Your goal: Could you print exactly the lines of the listing below, starting at the line that has "match s.asy.run with" and ending at the line that has "((if v = linCode", and only those lines?

Given entries:

★ ★ ★ ★ ★ ★ ★

-- ==== Sys2Proof/Machine/Trim.lean ====
section
/-! DEFINITION. Assay trims in force (R336 to R340, R351) and the current references (R332 to R334) of spec/10 and spec/11. -/

namespace Sys2Proof.Machine

/-! ### Interpolation -/

/-- The quotient a / b rounded to the nearest integer, ties up; b is positive. -/
def roundDiv (a b : Int) : Int := (2 * a + b) / (2 * b)

/-- Interpolation between two points (R339). -/
def mixTrim (ta tb va vb t : Int) : Int := va + (2 * (vb - va) * (t - ta) + (tb - ta)) / (2 * (tb - ta))

/-- The filled points of the record in force, in ascending order of their recorded temperature. -/
def State.filledPoints (s : State) : List AsyPoint :=
  match s.asy.record with
  | some r => (r.points.map (·.2)).mergeSort fun a b => decide (a.temp ≤ b.temp)
  | none => []

/-- A per-point trim at a die temperature (R339), for points in ascending order. -/
def trimAt (v : AsyPoint → Int) (t : Int) : List AsyPoint → Int
  | [] => 0
  | [a] => v a
  | a :: b :: l =>
    if t ≤ a.temp then v a
    else if t < b.temp then mixTrim a.temp b.temp (v a) (v b) t
    else trimAt v t (b :: l)

/-- A per-point trim for the die temperature last sampled. -/
def State.trimNow (s : State) (v : AsyPoint → Int) : Int := trimAt v (s.rdInt Reg.ASY_TEMP_TEMP) s.filledPoints

/-- The DUTY that a group's GCLK moves toward (R339, R340). -/
def State.dutyTarget (s : State) (n : Nat) : Int := s.trimNow fun p => p.duty.getD n 0

/-- L_i of an output (R349). -/
def State.linPoint (s : State) (n i : Nat) : Int :=
  match s.asy.record with
  | some r => (r.lin.getD n []).getD i 0
  | none => 0

/-! ### Raw codes -/

/-- The code of linearity point i (R337). -/
def linCode (i : Nat) : Nat := if i = 16 then 16383 else 1024 * i

/-- lin of R337. -/
def State.linAt (s : State) (n code : Nat) : Int :=
  let i := min (code / 1024) 15
  let w : Int := (linCode (i + 1) : Int) - linCode i
  s.linPoint n i + (2 * (s.linPoint n (i + 1) - s.linPoint n i) * ((code : Int) - linCode i) + w) / (2 * w)

/-- The raw code of R337 before its clamp. -/
def State.rawWanted (s : State) (n code : Nat) : Int :=
  let gain := (s.rdInt (Reg.ASY_CREF_GADJ n) * ((code : Int) - 8192) + 524288) / 1048576
  (code : Int) + gain + s.rdInt (Reg.ASY_CREF_OFF n) + s.linAt n code

/-- The raw code of R337. -/
def State.rawTarget (s : State) (n : Nat) : Nat := (clampInt 0 16383 (s.rawWanted n (s.rd (Reg.DRV_GRP_STAT_CREF_NOW n)))).toNat

/-- The clamp of R337 acts on an output. -/
def State.rawClipped (s : State) (n : Nat) : Bool :=
  let r := s.rawWanted n (s.rd (Reg.DRV_GRP_STAT_CREF_NOW n))
  decide (r < 0) || decide (16383 < r)

/-- The largest change of a code in 100 µs (R333). -/
def crefStep (code : Nat) : Nat := max 1 ((4915 + code) / 2000)

/-- Shows CLIP and SLEWING (R337, R340). -/
def State.showTrims (s : State) : State :=
  let outs := List.range 8
  (s.wrFlag Reg.ASY_STAT_CLIP (s.isTile && outs.any s.rawClipped)).wrFlag Reg.ASY_STAT_SLEWING
    (s.isTile && outs.any fun n => s.rd (Reg.ASY_CREF_RAW_RAW n) != s.rawTarget n || s.rdInt (Reg.ASY_DUTY_DUTY n) != s.dutyTarget n)

/-! ### Current references -/

/-- The code that an output moves toward (R332 to R334): the committed CODE of a group that the committed ENABLE has on, and 0 otherwise. -/
def State.crefTarget (s : State) (n : Nat) : Nat := if s.acFlag (Reg.DRV_GRP_CFG_ENABLE n) then s.ac (Reg.DRV_GRP_CREF_CODE n) else 0

/-- An output is being swept (R347). -/
def State.sweeping (s : State) (n : Nat) : Bool := s.rd Reg.ASY_STAT_STEP == 6 && s.asy.run.any fun r => r.sweep.testBit n

/-- Every output and raw code takes its value at once, and each duty: before first light (R333, R340). A swept output goes on with its sweep. -/
def State.settleCref (s : State) : State :=
  (s.forAll (List.range 8) fun t n =>
    let t0 := t.wr (Reg.ASY_DUTY_DUTY n) (unsignedOf 8 (t.dutyTarget n))
    if s.sweeping n then t0
    else
      let t1 := t0.wr (Reg.DRV_GRP_STAT_CREF_NOW n) (t.crefTarget n)
      t1.wr (Reg.ASY_CREF_RAW_RAW n) (t1.rawTarget n)).showTrims

/-- One step of a swept output: it moves to its point, is held there 20 ms and read, and goes on to the next (R347). With no trim applied the output code is
the raw code. -/
def State.sweepStep (s : State) (n : Nat) : State :=
  match s.asy.run with
  | none => s
  | some r =>
    let (i, since) := Tab.get r.at_ n
    let raw := s.rd (Reg.ASY_CREF_RAW_RAW n)
    let put (x : Nat × Option Nat) (t : State) : State := { t with asy := { t.asy with run := some { r with at_ := Tab.put r.at_ n x } } }
    match since with
    | some t => if t + 21024000 ≤ s.now ∧ i < 16 then put (i + 1, none) s else s
    | none =>
      let v := stepToward raw (linCode i) (crefStep raw)
      ((if v = linCode i then put (i, some s.now) s else s).wr (Reg.ASY_CREF_RAW_RAW n) v).wr (Reg.DRV_GRP_STAT_CREF_NOW n) v

/-- 100 µs of one output (R333, R340). -/
def State.crefTick (s : State) (n : Nat) : State :=
  if s.sweeping n then s.sweepStep n
  else
    let code := s.rd (Reg.DRV_GRP_STAT_CREF_NOW n)
    let s1 := s.wr (Reg.DRV_GRP_STAT_CREF_NOW n) (stepToward code (s.crefTarget n) (crefStep code))
    let raw := s1.rd (Reg.ASY_CREF_RAW_RAW n)
    s1.wr (Reg.ASY_CREF_RAW_RAW n) (stepToward raw (s1.rawTarget n) (crefStep raw))

/-- CREF_SLEW (R333, R334, R340): every 100 µs, at a Tile. -/
def doCrefSlew (s : State) : State :=
  if !s.isTile then s
  else if s.sys.firstLight then (s.forAll (List.range 8) State.crefTick).showTrims
  else s.settleCref.forAll ((List.range 8).filter s.sweeping) State.sweepStep

def execCrefSlew (s : State) : Host.Outcome State Fault Refusal :=
  .next (s.whenAlive fun u => doCrefSlew u)

/-! ### Every 100 ms -/

/-- TS_OFF of the record in force. -/
def State.tsOff (s : State) : Int := match s.asy.record with
  | some r => r.tsOff
  | none => 0

/-- Brings the trims into force for the die temperature sampled (R336, R339, R340): before first light the raw codes and duties follow at once. -/
def State.applyTrims (s : State) : State :=
  let s1 := s.wr Reg.ASY_TEMP_TEMP (unsignedOf 16 (s.rdInt Reg.ASY_TEMP_RAW + s.tsOff))
  let s2 := (s1.wr Reg.ASY_ADC_OFF (unsignedOf 16 (s1.trimNow AsyPoint.adcOff))).wr Reg.ASY_ADC_GADJ (unsignedOf 16 (s1.trimNow AsyPoint.adcGadj))
  let s3 := s2.forAll (if s.isTile then List.range 8 else []) fun t n =>
    (t.wr (Reg.ASY_CREF_OFF n) (unsignedOf 16 (s1.trimNow fun p => p.crefOff.getD n 0))).wr (Reg.ASY_CREF_GADJ n)
      (unsignedOf 16 (s1.trimNow fun p => p.crefGadj.getD n 0))
  if s.isTile && !s.sys.firstLight then s3.settleCref else s3.showTrims

/-- TRIM_UPDATE (R336, R339): a sample of the Lane die's thermal sense, in 1/16 °C. A run counts it in its mean die temperature (R338). -/
def doTrimUpdate (s : State) (raw : BitVec 16) : State :=
  let s1 := (s.wr Reg.ASY_TEMP_RAW raw.toNat).applyTrims
  { s1 with asy := { s1.asy with run := s1.asy.run.map fun r => { r with temps := (r.temps.1 + s1.rdInt Reg.ASY_TEMP_TEMP, r.temps.2 + 1) } } }

def execTrimUpdate (raw : BitVec 16) (s : State) : Host.Outcome State Fault Refusal :=
  .next (s.whenAlive fun u => doTrimUpdate u raw)

end Sys2Proof.Machine
end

★ ★ ★ ★ ★ ★ ★

Task solution:
  match s.asy.run with
  | none => s
  | some r =>
    let (i, since) := Tab.get r.at_ n
    let raw := s.rd (Reg.ASY_CREF_RAW_RAW n)
    let put (x : Nat × Option Nat) (t : State) : State := { t with asy := { t.asy with run := some { r with at_ := Tab.put r.at_ n x } } }
    match since with
    | some t => if t + 21024000 ≤ s.now ∧ i < 16 then put (i + 1, none) s else s
    | none =>
      let v := stepToward raw (linCode i) (crefStep raw)
      ((if v = linCode i then put (i, some s.now) s else s).wr (Reg.ASY_CREF_RAW_RAW n) v).wr (Reg.DRV_GRP_STAT_CREF_NOW n) v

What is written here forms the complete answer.